Quiconque prend le temps de flâner hors des sentiers battus pourra, aujourd’hui encore, percevoir ce lien vivant entre les générations. Avec moins de 800 habitants, Kernascléden rappelle que, même à l’écart des grands axes, la Bretagne intérieure conserve un patrimoine civil discret mais essentiel. Il appartient à tous de le faire vivre.

  • À retenir : calvaires et fontaines, dispersés dans le bourg et les hameaux, composent un réseau patrimonial singulier, reflet de l’histoire locale et de l’évolution des pratiques rurales.

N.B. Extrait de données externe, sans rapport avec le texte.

/-! ### `State.setDelay` -/

@[simp] theorem State.setDelay_x (s : State) (d : Delay) (j : Reg) : (s.setDelay d).x j = s.x j := rfl
@[simp] theorem State.setDelay_hi (s : State) (d : Delay) : (s.setDelay d).cpu.hi = s.cpu.hi := rfl
@[simp] theorem State.setDelay_lo (s : State) (d : Delay) : (s.setDelay d).cpu.lo = s.cpu.lo := rfl
@[simp] theorem State.setDelay_pc (s : State) (d : Delay) : (s.setDelay d).cpu.pc = s.cpu.pc := rfl
@[simp] theorem State.setDelay_delay (s : State) (d : Delay) : (s.setDelay d).cpu.delay = d := rfl
@[simp] theorem State.setDelay_llbit (s : State) (d : Delay) : (s.setDelay d).cpu.llbit = s.cpu.llbit := rfl
@[simp] theorem State.setDelay_cp0 (s : State) (d : Delay) (j : Reg) : (s.setDelay d).cp0 j = s.cp0 j := rfl
@[simp] theorem State.setDelay_fpr (s : State) (d : Delay) (j : Reg) : (s.setDelay d).fpr j = s.fpr j := rfl
@[simp] theorem State.setDelay_fcr (s : State) (d : Delay) (j : Reg) : (s.setDelay d).fcr j = s.fcr j := rfl
@[simp] theorem State.setDelay_ctl (s : State) (d : Delay) : (s.setDelay d).ctl = s.ctl := rfl
@[simp] theorem State.setDelay_mem (s : State) (d : Delay) : (s.setDelay d).mem = s.mem := rfl
@[simp] theorem State.setDelay_agenda (s : State) (d : Delay) : (s.setDelay d).agenda = s.agenda := rfl
@[simp] theorem State.setDelay_runCall (s : State) (d : Delay) : (s.setDelay d).runCall = s.runCall := rfl
@[simp] theorem State.setDelay_replies (s : State) (d : Delay) : (s.setDelay d).replies = s.replies := rfl

/-! ### `State.setLL` -/

@[simp] theorem State.setLL_x (s : State) (b : Bool) (j : Reg) : (s.setLL b).x j = s.x j := rfl
@[simp] theorem State.setLL_hi (s : State) (b : Bool) : (s.setLL b).cpu.hi = s.cpu.hi := rfl
@[simp] theorem State.setLL_lo (s : State) (b : Bool) : (s.setLL b).cpu.lo = s.cpu.lo := rfl
@[simp] theorem State.setLL_pc (s : State) (b : Bool) : (s.setLL b).cpu.pc = s.cpu.pc := rfl
@[simp] theorem State.setLL_delay (s : State) (b : Bool) : (s.setLL b).cpu.delay = s.cpu.delay := rfl
@[simp] theorem State.setLL_llbit (s : State) (b : Bool) : (s.setLL b).cpu.llbit = b := rfl
@[simp] theorem State.setLL_cp0 (s : State) (b : Bool) (j : Reg) : (s.setLL b).cp0 j = s.cp0 j := rfl
@[simp] theorem State.setLL_fpr (s : State) (b : Bool) (j : Reg) : (s.setLL b).fpr j = s.fpr j := rfl
@[simp] theorem State.setLL_fcr (s : State) (b : Bool) (j : Reg) : (s.setLL b).fcr j = s.fcr j := rfl
@[simp] theorem State.setLL_ctl (s : State) (b : Bool) : (s.setLL b).ctl = s.ctl := rfl
@[simp] theorem State.setLL_mem (s : State) (b : Bool) : (s.setLL b).mem = s.mem := rfl
@[simp] theorem State.setLL_agenda (s : State) (b : Bool) : (s.setLL b).agenda = s.agenda := rfl
@[simp] theorem State.setLL_runCall (s : State) (b : Bool) : (s.setLL b).runCall = s.runCall := rfl
@[simp] theorem State.setLL_replies (s : State) (b : Bool) : (s.setLL b).replies = s.replies := rfl

/-! ### `State.setCp0` -/

@[simp] theorem State.setCp0_x (s : State) (i : Reg) (v : Word) (j : Reg) : (s.setCp0 i v).x j = s.x j := rfl
@[simp] theorem State.setCp0_hi (s : State) (i : Reg) (v : Word) : (s.setCp0 i v).cpu.hi = s.cpu.hi := rfl
@[simp] theorem State.setCp0_lo (s : State) (i : Reg) (v : Word) : (s.setCp0 i v).cpu.lo = s.cpu.lo := rfl
@[simp] theorem State.setCp0_pc (s : State) (i : Reg) (v : Word) : (s.setCp0 i v).cpu.pc = s.cpu.pc := rfl
@[simp] theorem State.setCp0_delay (s : State) (i : Reg) (v : Word) : (s.setCp0 i v).cpu.delay = s.cpu.delay := rfl
@[simp] theorem State.setCp0_llbit (s : State) (i : Reg) (v : Word) : (s.setCp0 i v).cpu.llbit = s.cpu.llbit := rfl
@[simp] theorem State.setCp0_cp0 (s : State) (i : Reg) (v : Word) (j : Reg) : (s.setCp0 i v).cp0 j = if j = i then v else s.cp0 j := by
  unfold State.cp0 State.setCp0
  by_cases hj : j = i
  · subst hj; simp
  · have : i.val ≠ j.val := fun h => hj (Fin.ext h.symm)
    simp [hj, Vector.getElem_set_ne, this]
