theorem scaled_eq {na nb : Bool} {ma mb : ℕ} {ea eb : ℤ} :
    scaled na ma ea (min ea eb) = scaled nb mb eb (min ea eb) ↔
      (if na then -1 else 1) * (ma : ℝ) * 2 ^ ea = (if nb then -1 else 1) * mb * 2 ^ eb := by
  rw [← scaled_real (min_le_left ea eb), ← scaled_real (min_le_right ea eb),
    mul_left_inj' (two_zpow_pos _).ne']
  norm_cast

/-- C.cond (R384). -/
theorem fpCompare_spec (cond : BitVec 4) (a b : FpValue) :
    CompareRule cond a b (fpCompare cond a b).2 (fpCompare cond a b).1 := by
  have nanNone : ∀ p, (FpValue.nan p).extended = none := fun _ => rfl
  have fin : ∀ n m e, (FpValue.finite n m e).extended = some (((if n then -1 else 1) * (m : ℝ) * 2 ^ e : ℝ) : EReal) :=
    fun n m e => rfl
  cases a with
  | nan p =>
    unfold CompareRule; rw [nanNone]
    cases b <;> cases p <;> simp [fpCompare, FpValue.isNaN, FpValue.isSNaN, fpLess, fpEqual, FpCause.invalidIf,
        FpCause.invalid, FpCause.none]
  | inf na =>
    cases b with
    | nan p =>
      unfold CompareRule; rw [nanNone]
      cases p <;> simp [FpValue.extended, fpCompare, FpValue.isNaN, FpValue.isSNaN, fpLess, fpEqual,
          FpCause.invalidIf, FpCause.invalid, FpCause.none]
    | inf nb =>
      unfold CompareRule
      cases na <;> cases nb <;> simp [FpValue.extended, fpCompare, FpValue.isNaN, FpValue.isSNaN, fpLess,
          fpEqual, FpCause.invalidIf, FpCause.none]
    | finite nb mb eb =>
      unfold CompareRule; rw [fin]
      cases na <;> simp [FpValue.extended, fpCompare, FpValue.isNaN, FpValue.isSNaN, fpLess, fpEqual,
          FpCause.invalidIf, FpCause.none]
  | finite na ma ea =>
    cases b with
    | nan p =>
      unfold CompareRule; rw [nanNone]
      cases p <;> simp [FpValue.extended, fpCompare, FpValue.isNaN, FpValue.isSNaN, fpLess, fpEqual,
          FpCause.invalidIf, FpCause.invalid, FpCause.none]
    | inf nb =>
      unfold CompareRule; rw [fin]
      cases nb <;> simp [FpValue.extended, fpCompare, FpValue.isNaN, FpValue.isSNaN, fpLess, fpEqual,
          FpCause.invalidIf, FpCause.none]
    | finite nb mb eb =>
      unfold CompareRule; rw [fin, fin]
      simp only [fpCompare, FpValue.isNaN, FpValue.isSNaN, fpLess, fpEqual, FpCause.invalidIf, FpCause.none,
          EReal.coe_lt_coe_iff, EReal.coe_eq_coe_iff, ← scaled_lt, ← scaled_eq]
      simp

end Sys2Proof.Machine
end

  • À découvrir lors d'une promenade : chaque croix, chaque fontaine possède une histoire propre, qui se laisse approcher à qui sait tendre l’oreille aux récits des habitants ou consulter les archives disponibles.

Sources principales : Base Mérimée (ministère de la Culture) ; archives mairie de Kernascléden ; bulletin de la Société polymathique du Morbihan ; études scientifiques DRAC Bretagne ; Association patrimoine du Pays de Plouay ; Inventaire général du patrimoine culturel de Bretagne.